Monetizzazione video, il CPM di YouTube può solo scendere
Nonostante i 5 miliardi di dollari che gli inserzionisti dovrebbero spendere su YouTube quest'anno, la monetizzazione è e resterà un problema per la più grande piattaforma video al mondo.
Da quando AdSense è stato reso disponibile a chiunque abbia un account Google in buone condizioni le "bocche da sfamare" sono sempre di più. Il problema è come farlo.
AdSense è sempre stato descritto come un prodotto in fase di costante ottimizzazione, mentre gli inserzionisti dovrebbero pagare di più nel momento in cui capiranno quanto il video online è fruttuoso e sotto gli occhi di un pubblico potenziale sempre più numeroso.
La realtà è che la strada per il CPM di YouTube è una sola, in discesa libera.
La maggior parte dell'inventario del repository, infatti, resta invenduto mentre ad ogni minuto vegono caricati contenuti per 100 ore di fruizione.
In tutto questo il video online è un settore in rapida espansione, con siti verticali che spuntano come funghi. Questo significa ancor più invenduto e una rapida discesa dei prezzi dell'advertising.
I network multimediali (MCN) si trovano di fronte allo stesso dilemma, ovvero perché il loro modello di business non ripaga i creatori di contenuti? Certo, un network con centinaia di migliaia di canali e miliardi di visualizzazioni guadagna ma di queste entrate arriva poco nelle tasche di chi ha prodotto i video.
YouTube, ad esempio, prende il 45% di ogni dollaro mentre gli MCN mettono le mani su un altro 20%.
Il repository video è senza dubbio lo strumento più potente per costruirsi un pubblico: nessun altro canale di distribuzione permette di caricare video gratis e li espone, potenzialmente, a oltre un miliardo di persone.
I guadagni che un utente può fare su YouTube dipendono per lo più dai suoi contenuti e dal suo pubblico ma, al momento, un milione di visualizzazioni frutta solo 2000 dollari. Stiamo parlando di 0.002 dollari per view o 2 dollari CPM.
Certo, YouTube ha tagliato i costi della piattaforma ma ai creatori di contenuti non restano che pochi soldi.
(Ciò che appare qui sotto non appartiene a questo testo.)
/-- Max Payload Size of a controller (R386). -/
def maxPayload (c : Nat) : Nat := 128 * 2 ^ (Config.maxPayloadCode c).val

/-- A range cut into pieces of at most `m` bytes: where each begins, and its bytes. -/
def cutFrom (m : Nat) : Nat → Nat → Nat → List (Nat × Nat)
  | 0, at_, n => [(at_, n)]
  | fuel + 1, at_, n => if n ≤ m then [(at_, n)] else (at_, m) :: cutFrom m fuel (at_ + m) (n - m)

/-- A range of at most 4 KiB cut by a size of at least 128 bytes. -/
def cut (m n : Nat) : List (Nat × Nat) := if n ≤ 128 then [(0, n)] else cutFrom m 32 0 n

/-- A memory write sent to the host, in TLPs of at most Max Payload Size (R386). -/
def hostWrite (s : State) (c : Nat) (port : Bool) (fn addr : Nat) (data : List Byte) : State :=
  (cut (maxPayload c) data.length).foldl (fun t q => sendTlp t c (.write port fn (addr + q.1) ((data.drop q.1).take q.2))) s

/-- The reads that one read of the host is split into (R391). -/
def hostReads (c fn n : Nat) : List (Nat × Nat) := cut (maxRead c fn) n

/-- Whether a controller may have `n` more non-posted requests outstanding: 768 at most (R386). -/
def hostRoom (s : State) (c n : Nat) : Bool := decide ((s.pciCtl c).ob.length + n ≤ 768)

/-- A read of the host, for a Rovis READ or a DMA channel, split to respect Max Read Request Size (R391). -/
def hostRead (s : State) (c : Nat) (port : Bool) (fn addr n : Nat) (req : Option Packet) (chan : Nat) : State :=
  let l := hostReads c fn n
  let s1 := l.foldl (fun t q => sendTlp t c (.read port fn (addr + q.1) q.2)) s
  let y := s1.pciCtl c
  s1.setPci c { y with ob := y.ob ++ l.map (fun q => { req := req, chan := chan, bytes := q.2, data := [] }) }

/-- The key of a word of a function's MSI-X table, VFs from 8 on (R388). -/
def msixKey (fn w : Nat) : Nat := fn * 8192 + w

/-- An MSI-X message of a function: its vector, and the four words of its table entry (R386, R388). -/
def sendMsix (s : State) (c fn vec : Nat) : State :=
  sendTlp s c (.msix fn vec ((List.range 4).map (fun i => SMap.get 0 (s.pciCtl c).msix (msixKey fn (4 * vec + i)))))

/-! ### Ports (R386, R387) -/

/-- Whether a port can be used: UP (R396), and the controller's clock runs (R410). -/
def portUp (s : State) (c : Nat) (b : Bool) : Bool :=
  s.clocked (148 + c) && s.flag (uPci c) (if b then F.pciStatusUpB else F.pciStatusUpA)

/-- UP, SPEED and WIDTH of a port shown. -/
def showPort (s : State) (c : Nat) (b : Bool) (up speed width : Nat) : State :=
  if b then ((s.setFld (uPci c) F.pciStatusUpB up).setFld (uPci c) F.pciStatusSpeedB speed).setFld (uPci c) F.pciStatusWidthB width
  else ((s.setFld (uPci c) F.pciStatusUpA up).setFld (uPci c) F.pciStatusSpeedA speed).setFld (uPci c) F.pciStatusWidthA width

/-- A rising edge of EN: MODE, BIFUR and TOTAL_VF take effect (R387). -/
def pcieEnable (s : State) (c : Nat) : State :=
  let u := uPci c
  if s.flag u F.pciCtrlEn then s
  else
    let x := s.pciCtl c
    (s.setFld u F.pciCtrlEn 1).setPci c { x with
      bifur := s.flag u F.pciCtrlBifur
      modeA := s.fld u F.pciCtrlModeA
      modeB := s.fld u F.pciCtrlModeB
      totalVf := (List.range 8).foldl (fun m f => SMap.store 0 m f (s.fld u F.pciPfTotalVf f)) [] }

/-- EN falls: the ports leave L0, as they are meant to. -/
def pcieDisable (s : State) (c : Nat) : State :=
  showPort (showPort (s.setFld (uPci c) F.pciCtrlEn 0) c false 0 0 0) c true 0 0 0

/-- PCIE_ENABLE (R387). -/
def execPcieEnable (c : Fin 2) (s : State) : Out := .next (pcieEnable s c)

/-- Whether a port can train to a speed and a width: 2.5 to 32.0 GT/s, and x16, or x8 with BIFUR in force, down to x1 (R386). -/
def trains (s : State) (c speed width : Nat) : Bool :=
  decide (1 ≤ speed) && decide (speed ≤ 5) && [1, 2, 4, 8, 16].contains width && (!(s.pciCtl c).bifur || decide (width ≤ 8))

/-- PCIE_LINK_UP (R386): an enabled port reaches L0; port B exists only with BIFUR in force. -/
def execPcieLinkUp (c : Fin 2) (port : Bool) (speed : BitVec 3) (width : BitVec 5) (s : State) : Out :=
  if !s.flag (uPci c) F.pciCtrlEn || (port && !(s.pciCtl c).bifur) || !s.clocked (148 + c) || !trains s c speed.toNat width.toNat then
    .next s
  else .next (showPort s c port 1 speed.toNat width.toNat)

/-- PCIE_LINK_DROP (R387): an unexpected exit from L0. -/
def execPcieLinkDrop (c : Fin 2) (port : Bool) (s : State) : Out :=
  if !s.flag (uPci c) F.pciCtrlEn || !portUp s c port then .next s
  else .next (((showPort s c port 0 0 0).setFld (uPci c) F.pciStatusLinkDrop 1).raise (uPci c) 0x09)

/-! ### Requests of a controller -/

/-- A Rovis request for `n` bytes from an address on, with the bytes a WRITE carries (R172). -/
def byteReq (op pri tag addr n : Nat) (data : List Byte) : Packet :=
  let lines := if n = 0 then 0 else (addr % 64 + n + 63) / 64
  { pri := BitVec.ofNat 2 pri, opc := BitVec.ofNat 6 op, len := BitVec.ofNat 8 lines, tag := BitVec.ofNat 16 tag, dst := 0, src := 0,
    label := 0, icls := 2, stat := 0, addr := BitVec.ofNat 56 addr,
    aux := BitVec.ofNat 32 (if n = 0 then 0 else (addr % 64 + n - 1) % 64), hoplim := 0, ext := 0, hdata := 0,
    body := if op = opWrite then toLines lines (List.replicate (addr % 64) 0 ++ data) else [] }

/-- The bytes of a READ response that the request asked for. -/
def rspBytes (p : Packet) (addr n : Nat) : List Byte := ((p.payload).drop (addr % 64)).take n

/-- The enabled bytes of a write cut in contiguous runs, with their offsets (R389). -/
def enabledRuns (off : Nat) : List (Option Byte) → List (Nat × List Byte)
  | [] => []
  | none :: r => enabledRuns (off + 1) r
  | some b :: r =>
    match enabledRuns (off + 1) r with
    | (o, bs) :: rest => if o = off + 1 then (off, b :: bs) :: rest else (off, [b]) :: (o, bs) :: rest
    | [] => [(off, [b])]

/-! ### Inbound requests (R388-R390) -/

/-- The VF number a PF's VFs begin at, and the PF of a VF. -/
def pfOfVf (x : PciCtl) (v : Nat) : Nat :=
  ((List.range 8).find? (fun f => decide (v < ((List.range (f + 1)).map (fun g => SMap.get 0 x.totalVf g)).sum))).getD 7

/-- The number of a VF within its PF, from its number within the controller (R389, log 16). -/
def vfOfPf (x : PciCtl) (v : Nat) : Nat := v - ((List.range (pfOfVf x v)).map (fun g => SMap.get 0 x.totalVf g)).sum

/-- The Rovis address of an inbound request (R389). -/
def inboundAddr (s : State) (c : Nat) (r : PciReq) : Nat :=
  let u := uPci c
  if r.vf then
    let f := pfOfVf (s.pciCtl c) r.func.toNat
    let size := 2 ^ s.fld u F.pciPfVfLog2 f
    let base := (s.fld u F.pciPfVfxlatHiBase f * 2 ^ 32 + s.fld u F.pciPfVfxlatLoBase f) / size * size
    base + vfOfPf (s.pciCtl c) r.func.toNat * size + r.off.toNat
  else
    let f := r.func.toNat % 8
    let size := 2 ^ s.fld u F.pciPfBar0Log2 f
    (s.fld u F.pciPfXlatHiBase f * 2 ^ 32 + s.fld u F.pciPfXlatLoBase f) / size * size + r.off.toNat

/-- Whether a request names a function there is, and an offset of its BAR0 (R388). -/
def inBar0 (s : State) (c : Nat) (r : PciReq) : Bool :=
  if r.vf then decide (r.off.toNat < 2 ^ s.fld (uPci c) F.pciPfVfLog2 (pfOfVf (s.pciCtl c) r.func.toNat))
  else decide (r.off.toNat < 2 ^ s.fld (uPci c) F.pciPfBar0Log2 r.func.toNat)

/-- Whether a function of a controller exists: PF 0 to 7, and the VFs that TOTAL_VF in force gives (R386, R388). -/
def hasFunc (s : State) (c : Nat) (vf : Bool) (func : Nat) : Bool :=
  if vf then decide (func < ((List.range 8).map (fun g => SMap.get 0 (s.pciCtl c).totalVf g)).sum) else decide (func < 8)

/-- The Rovis requests of an inbound request: address, bytes, data. -/
def inboundPieces (addr : Nat) (r : PciReq) : List (Nat × Nat × List Byte) :=
  if r.write then (enabledRuns 0 r.data).map (fun x => (addr + x.1, x.2.length, x.2)) else [(addr, r.count, [])]

/-- The status of a set of answers: the first that is not OK. -/
def worstStat (l : List PciPart) : Stat := ((l.filterMap (·.stat)).find? (fun x => x != .ok)).getD .ok

/-- The number of a function as a requester or completer: VFs from 8 on. -/
def funcNo (r : PciReq) : Nat := if r.vf then 8 + r.func.toNat else r.func.toNat

/-- An inbound request answered in full (R389): a read gets its completion, a failed posted write is counted and
reported under AER. -/
def finishInbound (s : State) (c : Nat) (i : PciIn) : State :=
  let st := worstStat i.parts
  let r := i.req
  let fn := funcNo r
  if r.write then
    (if st = .ok then s
     else sendTlp (s.countSat (uPci c) F.pciInErrCntCount) c (.aer r.port fn (st != .decode && st != .noRoute)))
  else
    let data := if r.count = 0 then [0, 0, 0, 0] else i.parts.flatMap (·.data)
    match st with
    | .ok => sendTlp s c (.completion r.port fn r.tag.toNat 0 false data)
    | .poison => sendTlp s c (.completion r.port fn r.tag.toNat 0 true data)
    | .decode => sendTlp (s.countSat (uPci c) F.pciInErrCntCount) c (.completion r.port fn r.tag.toNat 1 false [])
    | .noRoute => sendTlp (s.countSat (uPci c) F.pciInErrCntCount) c (.completion r.port fn r.tag.toNat 1 false [])
    | _ => sendTlp (s.countSat (uPci c) F.pciInErrCntCount) c (.completion r.port fn r.tag.toNat 4 false [])

/-- Inbound requests whose answers are complete leave the controller. -/
def reapInbound (s : State) (c : Nat) : State :=
  let x := s.pciCtl c
  let done := fun (i : PciIn) => i.issued && i.parts.all (fun p => p.stat.isSome)
  (x.inq.filter done).foldl (fun (t : State) i => finishInbound t c i) (s.setPci c { x with inq := x.inq.filter (fun i => !done i) })

/-- Whether an inbound request may be issued after those before it (R390). -/
def mayIssue (r : PciReq) (before : List PciIn) : Bool :=
  (r.write && r.relaxed) || before.all (fun i => !(i.req.write && i.req.port == r.port))

/-- The first inbound request that may be issued, with its place. -/
def firstIssuable : List PciIn → List PciIn → Option (Nat × PciIn)
  | _, [] => none
  | before, i :: r => if !i.issued && mayIssue i.req before then some (before.length, i) else firstIssuable (before ++ [i]) r

/-- One inbound request issued: each piece enters the mesh at the controller's port under a TAG of the controller. -/
def issueInbound (s : State) (c k : Nat) (i : PciIn) : State :=
  let x := s.pciCtl c
  let pieces := inboundPieces (inboundAddr s c i.req) i.req
  let tagged := (List.range pieces.length).map (fun j => ((x.nextTag + j) % 65536, pieces.getD j (0, 0, [])))
  let s1 := s.setPci c { x with
    nextTag := (x.nextTag + pieces.length) % 65536
    inq := x.inq.set k { i with issued := true, parts := tagged.map (fun t => ⟨t.1, none, []⟩) } }
  tagged.foldl (fun (t : State) q =>
    ingress t (pciCode c) (byteReq (if i.req.write then opWrite else opRead) (s.fld (uPci c) F.pciCtrlInPri) q.1 q.2.1 q.2.2.1 q.2.2.2)) s1

/-! ### DMA moves (R392-R394) -/

/-- The key of a DMA field. -/
def dmaFld (s : State) (c k : Nat) (f : Fld) : Nat := s.fld (uPci c) f k

/-- The descriptors in flight of a channel. -/
def State.flight (s : State) (c k : Nat) : List DmaDesc := SMap.get [] (s.pciCtl c).dma k

/-- The descriptors in flight replaced. -/
def State.setFlight (s : State) (c k : Nat) (l : List DmaDesc) : State :=
  let x := s.pciCtl c
  s.setPci c { x with dma := SMap.store [] x.dma k l }

/-- Whether an address lies in the token window of a dispatcher slice (R227). -/
def inTokenWindow (a : Nat) : Bool :=
  match mapAddr a with
  | .csr u off => unitKind u == .dsp && decide (0x600000 ≤ off) && decide (off < 0x610000)
  | _ => false

/-- Whether a descriptor sends tokens: its device-side destination lies in a token window (R227). -/
def sendsTokens (d : DmaDesc) : Bool := !bitOf d.flags 1 && inTokenWindow d.dst

/-- The bytes of the next chunk: one token record, or up to the next 4 KiB boundary of either address. -/
def chunkLen (d : DmaDesc) : Nat :=
  if sendsTokens d then 64 else min (d.len - d.moved) (min (4096 - (d.src + d.moved) % 4096) (4096 - (d.dst + d.moved) % 4096))

/-- Where the next read of a chunk begins. -/
def readAt (d : DmaDesc) : Nat := d.src + d.moved + d.held.length

/-- The bytes of the next read of a chunk, which stays within a 4 KiB block. -/
def readLen (d : DmaDesc) : Nat := min (chunkLen d - d.held.length) (4096 - readAt d % 4096)

/-- The requester function of a channel, VFs from 8 on. -/
def dmaFunc (s : State) (c k : Nat) : Nat :=
  if dmaFld s c k F.pciDmaCtrlVf = 1 then 8 + dmaFld s c k F.pciDmaCtrlFunc else dmaFld s c k F.pciDmaCtrlFunc

/-- A TAG of the controller taken. -/
def takeTag (s : State) (c : Nat) : Nat × State :=
  let x := s.pciCtl c
  (x.nextTag, s.setPci c { x with nextTag := (x.nextTag + 1) % 65536 })

/-- A descriptor in flight replaced. -/
def State.putFlight (s : State) (c k i : Nat) (d : DmaDesc) : State := s.setFlight c k ((s.flight c k).set i d)

/-- The next chunk of a descriptor read: from the host, once its requests may be outstanding, or by a Rovis READ, whose PRI no rule states: a
free value (log 13). -/
def dmaRead (s : State) (c k i : Nat) (d : DmaDesc) : State :=
  let n := readLen d
  if bitOf d.flags 0 then
    if hostRoom s c (hostReads c (dmaFunc s c k) n).length then
      (hostRead s c false (dmaFunc s c k) (readAt d) n none (k * 4 + i)).putFlight c k i { d with tag := none, chunk := 0, stage := .run }
    else s.putFlight c k i { d with tag := none, chunk := 0, stage := .room }
  else
    let t := takeTag s c
    let s1 := t.2.putFlight c k i { d with tag := some t.1, chunk := 0, stage := .run }
    ingress s1.draw (pciCode c) (byteReq opRead (s1.fresh % 3) t.1 (readAt d) n [])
E con le tariffe CPM destinate a scendere, il futuro non sembra roseo.
Il problema che il modello a revenue attuale non considera la relazione utente-creatore di contenuto ma conta solo le visualizzazioni.
Molti gestori di canali con un buon pubblico monetizzano attraverso molti medoti "creativi" oltre ad AdSense. Pensiamo al merchandise o al reindirizzamento di pubblico verso il loro sito web o blog, dove sono loro a controllare i giochi.
Anche il crowdfunding è un'opzione interessante per ammortizzare i costi di produzione, perché un contenuto premium deve essere girato in alta qualità: piattaforme come TubeStart aiutano gli YouTubers e i produttori di web series a raccogliere fondi per alimentare i propri inventari video.
Anche noi di CrossCast offriamo soluzioni simili agli YouTubers di successo, come si può leggere in questa pagina dedicata.
Il punto è che, per avere successo su YouTube, bisogna focalizzarsi sempre meno su AdSense e pensare più in generale: occorre pensare ad una strategia a lungo termine che non dipenda solo dalla piattaforma di Google.
Con il proliferare dei video digitali, infatti, i modelli di advertising correnti non saranno più sufficienti.